◆ Exercise objective:
After repeating the line containing "runCommands (cs.take (k", stop; until then, repeat each line of the listing below exactly, starting with the first.

--- The input Enclosed Below ---

/-! ### Runs -/

/-- 00_scope.md R19, 20_memory.md R50: a run is a finite command sequence, each command executed to completion before
the next. Running `cs ++ ds` is running `cs` and then `ds`; a run always ends, with one `STATUS` value a command, the
`k`-th being the `STATUS` the `k`-th command leaves.
That the steps of the core, with the commands presented in `port`, lead to the same state is the model's own (log
entry 1). -/
def Obligations.RunsAreCommandSequences : Prop :=
  (∀ (cs ds : List Command) (s : State), runCommands (cs ++ ds) s =
    andThen (runCommands cs s) fun r => andThen (runCommands ds r.1) fun q => .next (q.1, r.2 ++ q.2)) ∧
  ∀ (cs : List Command) (s : State), ∃ t codes, runCommands cs s = .next (t, codes) ∧
    codes.length = cs.length ∧
    (∀ k, k < cs.length → ∃ u,
      runCommands (cs.take (k + 1)) s = .next (u, codes.take (k + 1)) ∧ codes[k]? = some u.status) ∧
    ∀ rest : List Command,
      core.run cs.length { s with port := cs ++ rest } = .next { t with port := rest }
end

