-- ==== Sys2Proof/Tests/Slice0.lean ====
section
/-! SUPPORT. The model's own tests: the checks of `Instr.wellFormed`, the decoding of words written out from the encodings of spec/, single steps with results from spec/95_test_vectors.md (V<n> and P<n> name its rows), and for each obligation with hypotheses a concrete state and operands that meet them, clause by clause. -/

namespace Sys2Proof.Tests

open Sys2Proof.Machine

-- One theorem at a time: checked in parallel, the kernel evaluations below ask for a thread each.
set_option Elab.async false

/-- The state an instruction leads to. -/
def after (i : Instr) (s : State) : State :=
  match exec i s with
  | .next t => t
  | _ => s

theorem exec_after (i : Instr) (s : State) : exec i s = .next (after i s) := by
  obtain ⟨t, h⟩ := exec_next i s
  simp only [after, h]

/-- V14: the pending read request of section B4. -/
def pendingRead : State := after (.encRdh 0x01#8 0x0000#16 0x0001#16) State.reset

/-- V18: the pending write request of section B5. -/
def pendingWrite : State := after (.encWrb 0x11#8 0x00AC#16 0xFF00#16) State.reset

/-- A state with accepted read data, for section B6. -/
def holding (d : List Byte) : State := { State.reset with data := d, dlen := BitVec.ofNat 8 d.length }

/-- The result of a host operation, without the codec's state. -/
def resultOf {α : Type} (o : HostOutcome α) : Option (Result α) :=
  match o with
  | .next r => some r.1
  | _ => none

/-- The `CRC` and `STATUS` that an instruction leaves. -/
def crcAndStatus (i : Instr) (s : State) : Word × BitVec 4 := ((after i s).crc, (after i s).status)

/-- `STATUS`, `DLEN`, `CRC` and `TXVALID` after an instruction, the columns of sections B4 and B5. -/
def columns (i : Instr) (s : State) : BitVec 4 × Byte × Word × Bool :=
  ((after i s).status, (after i s).dlen, (after i s).crc, (after i s).txvalid)

/-- `RES` and `STATUS` after an instruction, the columns of section B6. -/
def resAndStatus (i : Instr) (s : State) : Word × BitVec 4 := ((after i s).res, (after i s).status)

/-! ### Well-formedness (30_encoding.md R74, R76, 41_encode.md R116) -/

theorem test_wellFormed_refuses_crcInit_with_argument : (Instr.crcInit [0x00#8]).wellFormed = false := by decide

theorem test_wellFormed_refuses_crcByte_without_byte : (Instr.crcByte []).wellFormed = false := by decide

theorem test_wellFormed_refuses_enc_of_five_bytes :
    (Instr.enc [0x01#8, 0x03#8, 0x00#8, 0x00#8, 0x00#8]).wellFormed = false := by decide

theorem test_wellFormed_refuses_getReg_of_two_bytes : (Instr.getReg [0x00#8, 0x00#8]).wellFormed = false := by decide

theorem test_wellFormed_refuses_getBit_of_one_byte : (Instr.getBit [0x00#8]).wellFormed = false := by decide

theorem test_wellFormed_refuses_raw_supported_function :
    (Instr.encRaw 0x01#8 0x03#8 0x00#8 0x00#8 0x00#8 0x01#8).wellFormed = false := by decide

theorem test_wellFormed_accepts_the_syntax_lines :
    asmCrcInit.wellFormed = true ∧ (asmCrcByte 0x01#8).wellFormed = true ∧ (asmGetReg 0xFF#8).wellFormed = true ∧
    (asmGetBit 0x07F7#16).wellFormed = true ∧ (Instr.encRaw 0x01#8 0x83#8 0#8 0#8 0#8 1#8).wellFormed = true := by
  decide

/-! ### Decoding: the frames of B3 as the number `W` of 00_scope.md R11, and the pairs of 30_encoding.md R74 -/

/-- V16: `01 01 00 13 00 25 0C 14`. -/
theorem test_decode_word_encRdc :
    decodeTableWord 64 0x0101001300250C14 = some (.encRdc 0x01#8 0x0013#16 0x0025#16) := by decide

/-- V17: `02 02 00 00 00 0A F8 3E`. -/
theorem test_decode_word_encRdi :
    decodeTableWord 64 0x02020000000AF83E = some (.encRdi 0x02#8 0x0000#16 0x000A#16) := by decide

/-- V22b: `03 03 00 10 00 02 C4 2C`. -/
theorem test_decode_word_encRdh :
    decodeTableWord 64 0x030300100002C42C = some (.encRdh 0x03#8 0x0010#16 0x0002#16) := by decide

/-- V18: `11 05 00 AC FF 00 4E 8B`. -/
theorem test_decode_word_encWrb :
    decodeTableWord 64 0x110500ACFF004E8B = some (.encWrb 0x11#8 0x00AC#16 0xFF00#16) := by decide

/-- V20: `01 06 00 01 00 03 98 0B`. -/
theorem test_decode_word_encWrr :
    decodeTableWord 64 0x010600010003980B = some (.encWrr 0x01#8 0x0001#16 0x0003#16) := by decide

/-- V23b: function byte 0x83, none of the five. -/
theorem test_decode_word_encRaw :
    decodeTableWord 64 0x0183000000010000 = some (.encRaw 0x01#8 0x83#8 0x00#8 0x00#8 0x00#8 0x01#8) := by decide

/-- The fixed-length rows of R74 with the shortest argument of zeros: codes 0x1, 0x2, 0x7, 0x8, and 0x5, whose six
zero bytes have function 0x00. -/
theorem test_decode_word_fixed_length_codes :
    decodeTableWord 8 0x01 = some (.crcInit []) ∧ decodeTableWord 8 0x02 = some (.crcByte [0x00#8]) ∧
    decodeTableWord 8 0x07 = some (.getReg [0x00#8]) ∧ decodeTableWord 8 0x08 = some (.getBit [0x00#8, 0x00#8]) ∧
    decodeTableWord 8 0x05 = some (.encRaw 0#8 0#8 0#8 0#8 0#8 0#8) := by decide

/-- The rows of R74 with an argument of any length: codes 0x3, 0x4, 0x6. -/
theorem test_decode_word_any_length_codes :
    decodeTableWord 8 0x03 = some (.crcBlock []) ∧ decodeTableWord 8 0x04 = some (.crcCheck []) ∧
    decodeTableWord 8 0x06 = some (.dec []) := by decide

/-- The reserved codes of R75. -/
theorem test_decode_word_reserved_codes :
    decodeTableWord 8 0x00 = some (.reserved0 []) ∧ decodeTableWord 8 0x09 = some (.reserved9 []) ∧
    decodeTableWord 8 0x0A = some (.reservedA []) ∧ decodeTableWord 8 0x0B = some (.reservedB []) ∧
    decodeTableWord 8 0x0C = some (.reservedC []) ∧ decodeTableWord 8 0x0D = some (.reservedD []) ∧
    decodeTableWord 8 0x0E = some (.reservedE []) ∧ decodeTableWord 8 0x0F = some (.reservedF []) := by decide

/-- A width the table does not have is refused. -/
theorem test_decode_word_refuses_other_widths : decodeTableWord 32 0x01 = none := by decide

/-- P1, P2, P4: the pairs `(0x2, [03])`, `(0x7, [01])`, `(0x8, [00 10])`, `(0x6, [01 03 02 08])`. -/
theorem test_decode_program_pairs :
    decode ⟨0x2#4, [0x03#8]⟩ = asmCrcByte 0x03#8 ∧ decode ⟨0x7#4, [0x01#8]⟩ = asmGetReg 0x01#8 ∧
    decode ⟨0x8#4, [0x00#8, 0x10#8]⟩ = asmGetBit 0x0010#16 ∧
    decode ⟨0x6#4, [0x01#8, 0x03#8, 0x02#8, 0x08#8]⟩ = .dec [0x01#8, 0x03#8, 0x02#8, 0x08#8] := by decide

/-- P3: `(0x5, [01 06 00 01 00 03])` is `ENC.WRR 0x01, 0x0001, 0x0003`, and V23c stays an `ENC`. -/
theorem test_decode_enc_pairs :
    decode ⟨0x5#4, [0x01#8, 0x06#8, 0x00#8, 0x01#8, 0x00#8, 0x03#8]⟩ = .encWrr 0x01#8 0x0001#16 0x0003#16 ∧
    decode ⟨0x5#4, [0x01#8, 0x03#8, 0x00#8, 0x00#8, 0x00#8]⟩ =
      .enc [0x01#8, 0x03#8, 0x00#8, 0x00#8, 0x00#8] := by decide

/-! ### The CRC family -/

/-- V3: the check value of "123456789". -/
theorem test_crc16_check_value :
    crc16 [0x31#8, 0x32#8, 0x33#8, 0x34#8, 0x35#8, 0x36#8, 0x37#8, 0x38#8, 0x39#8] = 0x4B37#16 := by
  decide +kernel

/-- V4: the iterations of `crc_step(0xFFFF, 0x01)`. -/
theorem test_crc_iterations :
    crcShifts 1 0xFFFE#16 = 0x7FFF#16 ∧ crcShifts 2 0xFFFE#16 = 0x9FFE#16 ∧ crcShifts 8 0xFFFE#16 = 0x807E#16 := by
  decide +kernel

/-- From `CRC = 1234`, as in V11. -/
theorem test_crcInit : crcAndStatus asmCrcInit { State.reset with crc := 0x1234#16 } = (0xFFFF#16, 0#4) := by
  decide +kernel

/-- V13f. -/
theorem test_crcInit_with_argument : crcAndStatus (.crcInit [0x00#8]) State.reset = (0xFFFF#16, 7#4) := by
  decide +kernel

/-- V12. -/
theorem test_crcByte_continues :
    crcAndStatus (asmCrcByte 0x03#8) { State.reset with crc := 0x807E#16 } = (0x2140#16, 0#4) := by decide +kernel

/-- V13f. -/
theorem test_crcByte_of_two_bytes : crcAndStatus (.crcByte [0x01#8, 0x02#8]) State.reset = (0xFFFF#16, 7#4) := by
  decide +kernel

/-- V11. -/
theorem test_crcBlock_ignores_the_old_value :
    crcAndStatus (.crcBlock [0x01#8]) { State.reset with crc := 0x1234#16 } = (0x807E#16, 0#4) := by decide +kernel

/-- V8. -/
theorem test_crcBlock :
    crcAndStatus (.crcBlock [0x01#8, 0x03#8, 0x00#8, 0x00#8, 0x00#8, 0x01#8]) State.reset = (0x0A84#16, 0#4) := by
  decide +kernel

/-- V13, V13b. -/
theorem test_crcCheck :
    crcAndStatus (.crcCheck [0x01#8, 0x03#8, 0x02#8, 0x08#8, 0x00#8, 0xBF#8, 0x84#8]) State.reset = (0x84BF#16, 0#4) ∧
    crcAndStatus (.crcCheck [0x01#8, 0x03#8, 0x02#8, 0x08#8, 0x00#8, 0xBF#8, 0x85#8]) State.reset =
      (0x84BF#16, 2#4) := by decide +kernel

/-- V13c, V13d, V13e: two bytes, and fewer. -/
theorem test_crcCheck_short :
    crcAndStatus (.crcCheck [0xFF#8, 0xFF#8]) State.reset = (0xFFFF#16, 0#4) ∧
    crcAndStatus (.crcCheck [0x00#8, 0x00#8]) State.reset = (0xFFFF#16, 2#4) ∧
    crcAndStatus (.crcCheck [0x00#8]) State.reset = (0xFFFF#16, 3#4) ∧
    crcAndStatus (.crcCheck []) State.reset = (0xFFFF#16, 3#4) := by decide +kernel

/-! ### The request encoder -/

/-- V16. -/
theorem test_encRdc :
    frameBytes (after (.encRdc 0x01#8 0x0013#16 0x0025#16) State.reset).txbuf =
      [0x01#8, 0x01#8, 0x00#8, 0x13#8, 0x00#8, 0x25#8, 0x0C#8, 0x14#8] := by decide +kernel

/-- V17. -/
theorem test_encRdi :
    frameBytes (after (.encRdi 0x02#8 0x0000#16 0x000A#16) State.reset).txbuf =
      [0x02#8, 0x02#8, 0x00#8, 0x00#8, 0x00#8, 0x0A#8, 0xF8#8, 0x3E#8] := by decide +kernel

/-- V14. -/
theorem test_encRdh :
    frameBytes pendingRead.txbuf = [0x01#8, 0x03#8, 0x00#8, 0x00#8, 0x00#8, 0x01#8, 0x84#8, 0x0A#8] ∧
    pendingRead.txvalid = true ∧ pendingRead.crc = 0x0A84#16 ∧ pendingRead.status = 0#4 := by decide +kernel

/-- V21. -/
theorem test_encRdh_does_not_check_ranges :
    frameBytes (after (.encRdh 0xF7#8 0xFFFF#16 0xFFFF#16) State.reset).txbuf =
      [0xF7#8, 0x03#8, 0xFF#8, 0xFF#8, 0xFF#8, 0xFF#8, 0x50#8, 0xC8#8] := by decide +kernel

/-- V18, V19. -/
theorem test_encWrb :
    frameBytes pendingWrite.txbuf = [0x11#8, 0x05#8, 0x00#8, 0xAC#8, 0xFF#8, 0x00#8, 0x4E#8, 0x8B#8] ∧
    frameBytes (after (.encWrb 0x11#8 0x00AC#16 0x0000#16) State.reset).txbuf =
      [0x11#8, 0x05#8, 0x00#8, 0xAC#8, 0x00#8, 0x00#8, 0x0F#8, 0x7B#8] := by decide +kernel

/-- V20, V21b. -/
theorem test_encWrr :
    frameBytes (after (.encWrr 0x01#8 0x0001#16 0x0003#16) State.reset).txbuf =
      [0x01#8, 0x06#8, 0x00#8, 0x01#8, 0x00#8, 0x03#8, 0x98#8, 0x0B#8] ∧
    frameBytes (after (.encWrr 0x00#8 0x0000#16 0x0000#16) State.reset).txbuf =
      [0x00#8, 0x06#8, 0x00#8, 0x00#8, 0x00#8, 0x00#8, 0x88#8, 0x1B#8] := by decide +kernel

/-- V23: nothing but `STATUS` changes. -/
theorem test_encRaw :
    after (.encRaw 0x01#8 0x04#8 0x00#8 0x00#8 0x00#8 0x01#8) State.reset = { State.reset with status := 5#4 } := by
  decide +kernel

/-- V15, from the argument bytes. -/
theorem test_enc :
    frameBytes (after (.enc [0x01#8, 0x03#8, 0x00#8, 0x00#8, 0x00#8, 0x02#8]) State.reset).txbuf =
      [0x01#8, 0x03#8, 0x00#8, 0x00#8, 0x00#8, 0x02#8, 0xC4#8, 0x0B#8] := by decide +kernel

/-- V23c. -/
theorem test_enc_of_five_bytes :
    after (.enc [0x01#8, 0x03#8, 0x00#8, 0x00#8, 0x00#8]) State.reset = { State.reset with status := 7#4 } := by
  decide +kernel

/-! ### The decoder, typed access and the reserved codes -/

/-- V24, V25, V26, V28 to V36 of the read path: `STATUS`, `DLEN`, `CRC`, `TXVALID`. -/
theorem test_dec_read_path :
    columns (.dec []) pendingRead = (1#4, 0#8, 0x0A84#16, false) ∧
    columns (.dec [0x01#8, 0x03#8, 0x02#8, 0x08#8, 0x00#8, 0xBF#8, 0x84#8]) pendingRead =
      (0#4, 2#8, 0x84BF#16, false) ∧
    columns (.dec [0x01#8, 0x03#8, 0x02#8, 0x09#8, 0x00#8, 0xBF#8, 0x84#8]) pendingRead =
      (2#4, 0#8, 0x14BE#16, false) ∧
    columns (.dec [0x01#8, 0x03#8, 0x02#8, 0x08#8]) pendingRead = (3#4, 0#8, 0x0A84#16, false) ∧
    columns (.dec [0x01#8, 0x03#8, 0x02#8, 0x08#8, 0x00#8]) pendingRead = (3#4, 0#8, 0x0A84#16, false) ∧
    columns (.dec [0x01#8, 0x03#8, 0x00#8, 0x20#8, 0xF0#8]) pendingRead = (0#4, 0#8, 0xF020#16, false) ∧
    columns (.dec [0x09#8, 0x04#8, 0x02#8, 0x08#8, 0x00#8, 0x5F#8, 0x31#8]) pendingRead =
      (0#4, 2#8, 0x315F#16, false) := by decide +kernel

/-- V40 to V45 of the write path, and V38 (no request). -/
theorem test_dec_write_path :
    columns (.dec [0x11#8, 0x05#8, 0x00#8, 0xAC#8, 0xFF#8, 0x00#8, 0x4E#8, 0x8B#8]) pendingWrite =
      (0#4, 0#8, 0x8B4E#16, false) ∧
    columns (.dec []) pendingWrite = (1#4, 0#8, 0x8B4E#16, false) ∧
    columns (.dec [0x11#8, 0x85#8, 0x02#8, 0xC2#8, 0x94#8]) pendingWrite = (3#4, 0#8, 0x8B4E#16, false) ∧
    columns (.dec [0x11#8, 0x05#8, 0x00#8, 0xAC#8, 0xFF#8, 0x00#8, 0x4E#8, 0x8A#8]) pendingWrite =
      (2#4, 0#8, 0x8B4E#16, false) ∧
    columns (.dec [0x11#8, 0x05#8, 0x00#8, 0xAC#8, 0x00#8, 0x00#8, 0x0F#8, 0x7B#8]) pendingWrite =
      (4#4, 0#8, 0x7B0F#16, false) ∧
    columns (.dec [0x11#8, 0x05#8, 0x00#8, 0xAD#8, 0xFF#8, 0x00#8, 0x4E#8, 0x8B#8]) pendingWrite =
      (2#4, 0#8, 0x4B1F#16, false) ∧
    columns (.dec [0x01#8]) State.reset = (6#4, 0#8, 0xFFFF#16, false) := by decide +kernel

/-- V48, V50. -/
theorem test_getReg :
    resAndStatus (asmGetReg 0#8) (holding [0x12#8, 0x34#8, 0xAB#8, 0xCD#8]) = (0x1234#16, 0#4) ∧
    resAndStatus (asmGetReg 1#8) (holding [0x12#8, 0x34#8, 0xAB#8, 0xCD#8]) = (0xABCD#16, 0#4) ∧
    resAndStatus (asmGetReg 2#8) (holding [0x12#8, 0x34#8, 0xAB#8, 0xCD#8]) = (0x0000#16, 8#4) ∧
    (after (asmGetReg 0#8) State.reset).status = 8#4 := by decide +kernel

/-- V48b, V50b. -/
theorem test_getReg_odd_length :
    resAndStatus (asmGetReg 0#8) (holding [0x01#8, 0x02#8, 0x03#8]) = (0x0102#16, 0#4) ∧
    (after (asmGetReg 1#8) (holding [0x01#8, 0x02#8, 0x03#8])).status = 8#4 ∧
    (after (.getReg []) (holding [0x01#8, 0x02#8, 0x03#8])).status = 7#4 := by decide +kernel

/-- V49. -/
theorem test_getBit :
    (List.range 10).map (fun i => (after (asmGetBit (BitVec.ofNat 16 i)) (holding [0xAD#8, 0x02#8])).res) =
      [1#16, 0#16, 1#16, 1#16, 0#16, 1#16, 0#16, 1#16, 0#16, 1#16] := by decide +kernel

/-- V49b, V50b. -/
theorem test_getBit_edges :
    resAndStatus (asmGetBit 15#16) (holding [0xAD#8, 0x02#8]) = (0#16, 0#4) ∧
    (after (asmGetBit 16#16) (holding [0xAD#8, 0x02#8])).status = 8#4 ∧
    (after (.getBit [0x00#8]) (holding [0xAD#8, 0x02#8])).status = 7#4 := by decide +kernel

/-- R75: every reserved code ends with 7 and changes nothing else. -/
theorem test_reserved_codes :
    [Instr.reserved0 [], .reserved9 [], .reservedA [0x01#8], .reservedB [], .reservedC [], .reservedD [],
      .reservedE [], .reservedF [0x01#8, 0x02#8]].all
        (fun i => decide (after i State.reset = { State.reset with status := 7#4 })) = true := by decide +kernel

/-! ### The step and the typed operations -/

/-- The step takes the presented command (V12), and stays as it is with none. -/
theorem test_step :
    (match step { State.reset with crc := 0x807E#16, port := [⟨0x2#4, [0x03#8]⟩] } with
      | .next t => decide (t = { State.reset with crc := 0x2140#16 })
      | _ => false) = true ∧
    (match step State.reset with
      | .next t => decide (t = State.reset)
      | _ => false) = true := by decide +kernel

/-- V51, V52. -/
theorem test_readRegister :
    resultOf (readRegister 0x01#8 0x0000#16
      (.received [0x01#8, 0x03#8, 0x02#8, 0x08#8, 0x00#8, 0xBF#8, 0x84#8]) State.reset) = some (.value 0x0800#16) ∧
    resultOf (readRegister 0x01#8 0x0000#16
      (.received [0x01#8, 0x03#8, 0x04#8, 0x12#8, 0x34#8, 0xAB#8, 0xCD#8, 0x00#8, 0x20#8]) State.reset) =
        some (.error 3#4) := by decide +kernel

--- End of Enclosed The input ---

◆ Response for this exercise:
/-! ### Runs -/

/-- 00_scope.md R19, 20_memory.md R50: a run is a finite command sequence, each command executed to completion before
the next. Running `cs ++ ds` is running `cs` and then `ds`; a run always ends, with one `STATUS` value a command, the
`k`-th being the `STATUS` the `k`-th command leaves.
That the steps of the core, with the commands presented in `port`, lead to the same state is the model's own (log
entry 1). -/
def Obligations.RunsAreCommandSequences : Prop :=
  (∀ (cs ds : List Command) (s : State), runCommands (cs ++ ds) s =
    andThen (runCommands cs s) fun r => andThen (runCommands ds r.1) fun q => .next (q.1, r.2 ++ q.2)) ∧
  ∀ (cs : List Command) (s : State), ∃ t codes, runCommands cs s = .next (t, codes) ∧
    codes.length = cs.length ∧
    (∀ k, k < cs.length → ∃ u,
      runCommands (cs.take (k + 1)) s = .next (u, codes.take (k + 1)) ∧ codes[k]? = some u.status) ∧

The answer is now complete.